Alf Eaton shows how to gather scientific reaction to open access scientific articles

In response to this item and its follow-on discussion, Alf Eaton shows how you can, in fact, discover the (open access) scientific commentary surrounding an (open access) scientific article. Outstanding!

Here’s the interactive version of the service. You can feed it an URL, a DOI, or a PubMed id, and it fetches conversations about that item from Postgenomic, PubMed, Connotea, and Scopus.

I took the liberty of converting this service into a bookmarklet which I’ve labeled sc (scientific conversations). It’s the analog to my standard dc bookmarklet (del.icio.us conversations) and bc bookmarklet (bloglines conversations).

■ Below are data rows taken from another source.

/-! ## What follows when an entry has left its ring -/

/-- The second machine has ring e of core n as the first has it, its registers of rings and passes, and its stores; and it is in
canonical form. -/
structure M.ringKept (s : M) (n e : Nat) (t : M) : Prop where
  wf : t.wf = true
  ring : t.ring n e = s.ring n e
  stores : s.sameStores t
  regs : ∀ o, Reg.ofRings o → t.reg o = s.reg o

theorem M.aboutRings_ringKept (s : M) (n e : Nat) : AboutRings (s.ringKept n e) where
  setReg v ho h := ⟨M.wf_setReg _ v h.wf, h.ring, h.stores, fun o' ho' => (M.reg_setReg_beside _ v ho ho').trans (h.regs o' ho')⟩
  draw h := ⟨h.wf, h.ring, h.stores, h.regs⟩

theorem ringKept_updSlot (s : M) (n e k : Nat) (f : Slot → Slot) : Keeps (s.ringKept n e) (updSlot n k f) := fun t h => by
  rw [run_updSlot]
  refine ⟨M.wf_setCore _ _ h.wf, ?_, h.stores, h.regs⟩
  rw [M.ring, M.core_setCore_self _ _ _ h.wf, Core.ring_setSlot, ← h.ring, M.ring]

/-- The slot of a DRAIN that retires is empty, unless it has been taken since (R79). -/
def freeDrained (n : Nat) (f : InFlight) (s : M) : Act Unit :=
  match f.slot with
  | none => pure ()
  | some k => whenA (f.rcd.op == 0x34 && ((s.core n).slot k).state == .draining) (updSlot n k fun _ => {})

/-- What a retirement does when the entry has left its ring, before a halt: the slot, the job's state, events and trace. s is the
machine before. -/
def afterLeaving (n e : Nat) (f : InFlight) (status : Nat) (s : M) : Act Unit := do
  freeDrained n f s
  whenA (f.rcd.op == 0x89 && updFinal f.od && !f.aborted && f.upd.verdict != 0) (finalStep n (f.upd.verdict == 1))
  engEvent n e 0x01 1
  statusEvent n e status
  let t ← traceSample (s.posOf n) e
  whenA t (traceRecord n e f status)

theorem ringKept_afterLeaving (s t : M) (n e : Nat) (f : InFlight) (status : Nat) :
    Keeps (s.ringKept n e) (afterLeaving n e f status t) := by
  have hP := s.aboutRings_ringKept n e
  refine keeps_bind ?_ fun _ => keeps_bind (keeps_whenA (hP.keeps_finalStep _ _)) fun _ => keeps_bind (hP.keeps_engEvent _ _ _ _)
    fun _ => keeps_bind (hP.keeps_statusEvent _ _ _) fun _ => keeps_bind (hP.keeps_traceSample _ _) fun _ =>
    keeps_whenA (hP.keeps_traceRecord _ _ _ _)
  unfold freeDrained
  split
  · exact keeps_pure _
  · exact keeps_whenA (ringKept_updSlot s n e _ _)

/-! ## The entry leaves its ring (R125, R149) -/

/-- The ring without its oldest entry, of record number x. -/
def Ring.left (g : Ring) (x : Nat) : Ring := { g with infl := g.infl.drop 1, watch := if g.watch = some x then none else g.watch }

/-- The module with the completion record of an entry written, if it asks for one (R149). -/
def M.recorded (s : M) (n e extra : Nat) (f : InFlight) (status : Nat) : M :=
  if f.rcd.complete then (writeBytes (s.recAddr n e f.x) (f.record status extra) s).2 else s

/-- The module with an abort's wait for an entry answered: it was aborted, or it has retired (R136). -/
def M.answered (s : M) (n e : Nat) (f : InFlight) (waits : Bool) : M :=
  if waits then s.setReg (Reg.coreRingAbortResult n e) (2 <<< 30 + (if f.aborted then 4 else 0xD)) else s

/-- The module with the completion record written, the entry gone from its ring, an abort's wait for it answered, and RET moved. -/
def M.leaving (s : M) (n e extra : Nat) (f : InFlight) (status : Nat) : M :=
  let t := ((s.recorded n e extra f status).withRing n e (·.left f.x)).answered n e f ((s.ring n e).watch == some f.x)
  t.setReg (Reg.coreRingRet n e) (trunc 32 (t.reg (Reg.coreRingRet n e) + 1))

/-- A retirement is the entry's leaving, what follows, and the halt. -/
theorem run_retireNow (n e extra : Nat) (f : InFlight) (s : M) : (retireNow n e extra f s).2 =
    (let status := f.status (f.thrown == 3)
     let t := (afterLeaving n e f status s (s.leaving n e extra f status)).2
     if f.halts || f.thrown == 3 then (haltRing n e f.x status t).2 else t) := by
  unfold retireNow afterLeaving freeDrained M.leaving M.answered M.recorded
  cases f.slot <;> simp only [run_bind, run_get, run_whenA, run_updRing, run_wr, run_upd, run_pure] <;> rfl

/-! ## A retirement whose throw is settled (R125, R149) -/

/-- The entry before `rest` has left ring e of core n: RET has moved by one, and its completion record is written, if it asks for
one (R125, R149). -/
def M.retired (s : M) (n e extra : Nat) (f : InFlight) (rest : List InFlight) (status : Nat) (t : M) : Prop :=
  (t.ring n e).infl = rest ∧ t.reg (Reg.coreRingRet n e) = trunc 32 (s.reg (Reg.coreRingRet n e) + 1) ∧
    (f.rcd.complete = true → s.recAddr n e f.x % 32 = 0 → t.bytes (s.recAddr n e f.x) 32 = f.record status extra) ∧
    (f.rcd.complete = false → s.sameStores t)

WordPress won’t let me post javascript: URLs so I can’t post the installable versions of these bookmarkets, but here they are in textual form:

sc: javascript:location.href=’http://scintilla.nature.com/conversations?uri=’+encodeURIComponent(location.href)

dc: javascript:location.href=’http://del.icio.us/url?v=2&url=’+encodeURIComponent(location.href)

bc: javascript:location.href=’http://bloglines.com/search?q=Bcite:’+encodeURIComponent(location.href)

If you make a new bookmarket, edit its properties, and copy one of these javascript: thingies into the URL or Location box, you’ll be good to go.

So, this is great! Now if I’m visiting a PLoS Medicine article I can just click dc, bc, and sc to assess how both the general-interest and scientific communities are reacting to it.

Thanks Alf!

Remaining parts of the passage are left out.